*** Task inputs ***

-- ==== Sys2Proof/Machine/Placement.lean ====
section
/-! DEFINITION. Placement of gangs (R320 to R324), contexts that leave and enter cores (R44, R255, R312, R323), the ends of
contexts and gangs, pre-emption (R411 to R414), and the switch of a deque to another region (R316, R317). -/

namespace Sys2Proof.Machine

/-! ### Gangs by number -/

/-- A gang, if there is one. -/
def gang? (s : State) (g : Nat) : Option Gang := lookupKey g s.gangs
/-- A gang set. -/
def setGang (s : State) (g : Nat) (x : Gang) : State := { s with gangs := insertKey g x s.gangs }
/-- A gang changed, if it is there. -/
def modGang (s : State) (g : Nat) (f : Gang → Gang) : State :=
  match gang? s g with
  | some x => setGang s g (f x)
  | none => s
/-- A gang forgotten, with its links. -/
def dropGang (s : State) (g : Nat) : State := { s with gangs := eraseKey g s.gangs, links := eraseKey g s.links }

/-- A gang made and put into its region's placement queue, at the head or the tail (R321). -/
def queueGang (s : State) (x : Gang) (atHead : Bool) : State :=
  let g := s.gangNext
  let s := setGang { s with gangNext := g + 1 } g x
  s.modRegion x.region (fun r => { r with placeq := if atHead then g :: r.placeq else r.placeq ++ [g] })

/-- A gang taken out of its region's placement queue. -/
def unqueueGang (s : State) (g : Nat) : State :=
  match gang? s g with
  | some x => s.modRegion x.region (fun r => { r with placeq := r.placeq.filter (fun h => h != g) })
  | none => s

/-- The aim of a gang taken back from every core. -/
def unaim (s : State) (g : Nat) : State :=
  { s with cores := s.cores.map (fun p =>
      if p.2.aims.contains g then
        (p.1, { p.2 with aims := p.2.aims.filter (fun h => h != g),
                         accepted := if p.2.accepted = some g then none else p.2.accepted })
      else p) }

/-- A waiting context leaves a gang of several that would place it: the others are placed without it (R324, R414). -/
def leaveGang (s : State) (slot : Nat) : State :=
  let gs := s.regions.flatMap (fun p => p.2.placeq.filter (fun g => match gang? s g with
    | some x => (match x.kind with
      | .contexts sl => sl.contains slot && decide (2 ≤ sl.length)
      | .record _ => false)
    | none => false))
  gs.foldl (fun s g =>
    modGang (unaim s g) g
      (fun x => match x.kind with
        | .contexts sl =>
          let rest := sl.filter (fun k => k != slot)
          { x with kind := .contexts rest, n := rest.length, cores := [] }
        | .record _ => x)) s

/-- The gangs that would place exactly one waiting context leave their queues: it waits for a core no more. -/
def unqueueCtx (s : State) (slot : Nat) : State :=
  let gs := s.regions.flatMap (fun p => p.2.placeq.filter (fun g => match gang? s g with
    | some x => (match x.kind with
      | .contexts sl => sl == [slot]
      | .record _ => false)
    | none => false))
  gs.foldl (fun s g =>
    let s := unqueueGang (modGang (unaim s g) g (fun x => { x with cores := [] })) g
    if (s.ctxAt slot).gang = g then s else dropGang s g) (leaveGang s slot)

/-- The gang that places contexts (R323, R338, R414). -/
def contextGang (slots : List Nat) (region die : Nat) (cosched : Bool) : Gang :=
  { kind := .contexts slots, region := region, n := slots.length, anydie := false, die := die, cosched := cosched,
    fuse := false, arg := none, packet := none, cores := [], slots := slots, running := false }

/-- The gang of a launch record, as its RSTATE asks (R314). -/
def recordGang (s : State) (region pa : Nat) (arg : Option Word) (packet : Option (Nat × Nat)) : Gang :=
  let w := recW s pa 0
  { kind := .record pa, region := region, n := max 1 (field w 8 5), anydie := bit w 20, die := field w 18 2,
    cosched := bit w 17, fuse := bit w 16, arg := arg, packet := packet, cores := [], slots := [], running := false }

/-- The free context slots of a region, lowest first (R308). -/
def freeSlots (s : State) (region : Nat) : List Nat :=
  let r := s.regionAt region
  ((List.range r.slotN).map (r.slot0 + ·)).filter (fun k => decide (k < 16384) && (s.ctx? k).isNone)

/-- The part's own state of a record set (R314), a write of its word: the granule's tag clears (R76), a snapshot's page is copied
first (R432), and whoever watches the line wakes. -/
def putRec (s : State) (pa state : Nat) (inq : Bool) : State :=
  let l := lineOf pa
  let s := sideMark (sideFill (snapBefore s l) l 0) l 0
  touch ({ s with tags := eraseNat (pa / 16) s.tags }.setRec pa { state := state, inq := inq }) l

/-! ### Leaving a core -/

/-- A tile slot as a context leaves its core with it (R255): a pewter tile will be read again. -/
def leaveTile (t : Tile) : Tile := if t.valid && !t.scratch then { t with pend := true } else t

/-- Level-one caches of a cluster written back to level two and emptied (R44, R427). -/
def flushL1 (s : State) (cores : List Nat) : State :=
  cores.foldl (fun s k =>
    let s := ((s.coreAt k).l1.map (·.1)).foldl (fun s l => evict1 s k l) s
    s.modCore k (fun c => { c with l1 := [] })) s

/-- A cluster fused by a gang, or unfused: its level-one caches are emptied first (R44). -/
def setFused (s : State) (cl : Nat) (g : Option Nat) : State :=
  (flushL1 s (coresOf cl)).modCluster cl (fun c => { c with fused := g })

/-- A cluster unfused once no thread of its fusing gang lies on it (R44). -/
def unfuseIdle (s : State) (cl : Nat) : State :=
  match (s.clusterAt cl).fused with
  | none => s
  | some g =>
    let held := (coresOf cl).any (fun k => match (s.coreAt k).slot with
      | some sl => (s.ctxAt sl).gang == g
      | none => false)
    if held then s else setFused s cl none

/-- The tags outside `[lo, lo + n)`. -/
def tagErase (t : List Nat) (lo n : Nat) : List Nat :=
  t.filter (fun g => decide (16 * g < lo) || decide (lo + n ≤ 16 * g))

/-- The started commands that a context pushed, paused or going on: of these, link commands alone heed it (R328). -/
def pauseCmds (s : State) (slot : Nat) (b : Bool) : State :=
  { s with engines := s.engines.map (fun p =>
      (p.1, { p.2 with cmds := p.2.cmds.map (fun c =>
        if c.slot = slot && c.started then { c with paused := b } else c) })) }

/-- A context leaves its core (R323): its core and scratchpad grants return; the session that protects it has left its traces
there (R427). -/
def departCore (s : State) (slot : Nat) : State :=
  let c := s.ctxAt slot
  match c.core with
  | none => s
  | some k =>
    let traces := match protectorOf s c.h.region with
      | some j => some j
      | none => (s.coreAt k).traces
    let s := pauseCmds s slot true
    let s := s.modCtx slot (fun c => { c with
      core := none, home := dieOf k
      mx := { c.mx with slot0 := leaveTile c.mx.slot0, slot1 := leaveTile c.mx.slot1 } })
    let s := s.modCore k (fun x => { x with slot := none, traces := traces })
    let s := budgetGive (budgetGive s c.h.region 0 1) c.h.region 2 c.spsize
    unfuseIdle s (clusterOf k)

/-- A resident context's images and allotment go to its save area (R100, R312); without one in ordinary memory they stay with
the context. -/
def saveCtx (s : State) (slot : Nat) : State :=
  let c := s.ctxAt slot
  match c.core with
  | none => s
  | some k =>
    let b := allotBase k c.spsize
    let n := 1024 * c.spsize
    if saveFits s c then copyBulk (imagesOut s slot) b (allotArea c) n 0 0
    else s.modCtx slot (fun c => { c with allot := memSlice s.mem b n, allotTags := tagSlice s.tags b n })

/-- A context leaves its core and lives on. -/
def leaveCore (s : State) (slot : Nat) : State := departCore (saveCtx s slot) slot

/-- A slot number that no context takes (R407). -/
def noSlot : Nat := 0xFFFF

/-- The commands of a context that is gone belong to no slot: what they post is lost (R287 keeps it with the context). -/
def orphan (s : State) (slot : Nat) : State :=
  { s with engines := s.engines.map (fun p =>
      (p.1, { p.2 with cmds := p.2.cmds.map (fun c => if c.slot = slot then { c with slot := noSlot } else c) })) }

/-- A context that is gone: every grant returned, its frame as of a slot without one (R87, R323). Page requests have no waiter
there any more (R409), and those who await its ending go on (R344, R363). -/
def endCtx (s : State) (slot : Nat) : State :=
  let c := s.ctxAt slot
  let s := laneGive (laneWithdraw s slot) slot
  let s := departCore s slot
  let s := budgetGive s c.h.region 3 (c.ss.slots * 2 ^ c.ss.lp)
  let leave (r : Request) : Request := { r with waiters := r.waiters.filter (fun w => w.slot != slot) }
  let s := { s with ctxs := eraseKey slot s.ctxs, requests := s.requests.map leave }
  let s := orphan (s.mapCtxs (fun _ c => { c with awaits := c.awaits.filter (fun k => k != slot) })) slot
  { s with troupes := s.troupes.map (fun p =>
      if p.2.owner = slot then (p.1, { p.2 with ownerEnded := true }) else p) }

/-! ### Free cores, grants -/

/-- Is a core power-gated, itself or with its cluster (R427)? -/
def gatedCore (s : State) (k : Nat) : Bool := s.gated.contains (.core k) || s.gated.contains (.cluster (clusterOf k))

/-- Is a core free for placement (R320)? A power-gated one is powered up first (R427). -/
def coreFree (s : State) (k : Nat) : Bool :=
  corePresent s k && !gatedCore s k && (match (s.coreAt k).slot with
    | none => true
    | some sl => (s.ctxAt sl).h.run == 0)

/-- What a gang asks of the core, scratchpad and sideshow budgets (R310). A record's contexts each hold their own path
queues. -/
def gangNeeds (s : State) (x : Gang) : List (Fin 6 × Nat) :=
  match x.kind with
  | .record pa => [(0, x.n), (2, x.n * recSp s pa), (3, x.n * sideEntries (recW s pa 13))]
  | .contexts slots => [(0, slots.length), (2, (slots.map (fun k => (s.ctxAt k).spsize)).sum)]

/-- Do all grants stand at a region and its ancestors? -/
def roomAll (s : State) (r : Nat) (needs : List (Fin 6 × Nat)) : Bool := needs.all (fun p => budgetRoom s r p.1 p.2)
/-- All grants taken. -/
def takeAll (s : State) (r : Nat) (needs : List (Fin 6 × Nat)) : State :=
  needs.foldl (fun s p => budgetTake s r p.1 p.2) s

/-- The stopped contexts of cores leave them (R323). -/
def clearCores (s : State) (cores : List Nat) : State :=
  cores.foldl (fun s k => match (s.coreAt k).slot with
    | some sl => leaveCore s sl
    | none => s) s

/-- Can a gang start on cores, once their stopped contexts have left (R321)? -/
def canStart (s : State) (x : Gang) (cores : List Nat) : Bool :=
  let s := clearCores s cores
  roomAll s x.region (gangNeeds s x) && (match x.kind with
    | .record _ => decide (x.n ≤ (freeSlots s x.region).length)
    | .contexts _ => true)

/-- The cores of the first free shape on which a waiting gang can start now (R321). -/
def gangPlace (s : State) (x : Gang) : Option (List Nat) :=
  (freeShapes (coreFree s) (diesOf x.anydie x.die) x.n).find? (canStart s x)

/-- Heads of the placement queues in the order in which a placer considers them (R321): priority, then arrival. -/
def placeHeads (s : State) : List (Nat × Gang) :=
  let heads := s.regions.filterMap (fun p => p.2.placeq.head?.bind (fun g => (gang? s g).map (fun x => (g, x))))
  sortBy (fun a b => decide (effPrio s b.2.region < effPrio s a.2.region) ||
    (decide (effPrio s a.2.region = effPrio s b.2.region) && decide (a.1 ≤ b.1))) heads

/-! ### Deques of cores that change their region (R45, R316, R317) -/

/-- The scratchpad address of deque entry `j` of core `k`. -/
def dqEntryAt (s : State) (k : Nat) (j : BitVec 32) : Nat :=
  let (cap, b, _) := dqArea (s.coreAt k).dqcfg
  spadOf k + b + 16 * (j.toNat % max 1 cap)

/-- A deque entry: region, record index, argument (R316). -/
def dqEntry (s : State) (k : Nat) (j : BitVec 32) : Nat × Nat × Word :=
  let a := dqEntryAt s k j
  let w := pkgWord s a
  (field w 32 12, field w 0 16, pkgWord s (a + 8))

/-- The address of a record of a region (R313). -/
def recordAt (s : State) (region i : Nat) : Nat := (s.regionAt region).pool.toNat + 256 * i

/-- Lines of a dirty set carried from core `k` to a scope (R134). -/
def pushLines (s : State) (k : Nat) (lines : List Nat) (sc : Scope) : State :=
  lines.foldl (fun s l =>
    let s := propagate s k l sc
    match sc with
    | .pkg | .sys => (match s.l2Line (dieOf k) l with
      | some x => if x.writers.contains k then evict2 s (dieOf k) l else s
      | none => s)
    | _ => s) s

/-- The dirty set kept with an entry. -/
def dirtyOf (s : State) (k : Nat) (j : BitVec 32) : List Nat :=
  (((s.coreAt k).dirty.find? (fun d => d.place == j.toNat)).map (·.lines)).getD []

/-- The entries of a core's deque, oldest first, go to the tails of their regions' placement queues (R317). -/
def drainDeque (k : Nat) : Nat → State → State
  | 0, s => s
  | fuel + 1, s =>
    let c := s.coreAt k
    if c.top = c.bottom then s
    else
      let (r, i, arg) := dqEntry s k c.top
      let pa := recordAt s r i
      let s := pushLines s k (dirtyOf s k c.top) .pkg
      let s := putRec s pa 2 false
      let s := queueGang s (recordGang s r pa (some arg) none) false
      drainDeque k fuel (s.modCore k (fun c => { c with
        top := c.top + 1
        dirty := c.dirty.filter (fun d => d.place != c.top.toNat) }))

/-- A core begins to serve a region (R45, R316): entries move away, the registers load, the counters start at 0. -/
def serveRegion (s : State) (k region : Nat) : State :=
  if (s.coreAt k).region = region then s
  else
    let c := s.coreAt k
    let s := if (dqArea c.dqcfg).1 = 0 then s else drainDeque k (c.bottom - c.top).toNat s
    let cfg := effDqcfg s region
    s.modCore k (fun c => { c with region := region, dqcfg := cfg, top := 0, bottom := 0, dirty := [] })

*** End of Task inputs ***

_What you need to do_
Out of the data above, set down the lines from the one with "def queueGang (s" to the one with "placeq := if", both included, exactly as written and with no additions.

_Exercise output_
def queueGang (s : State) (x : Gang) (atHead : Bool) : State :=
  let g := s.gangNext
  let s := setGang { s with gangNext := g + 1 } g x
  s.modRegion x.region (fun r => { r with placeq := if atHead then g :: r.placeq else r.placeq ++ [g] })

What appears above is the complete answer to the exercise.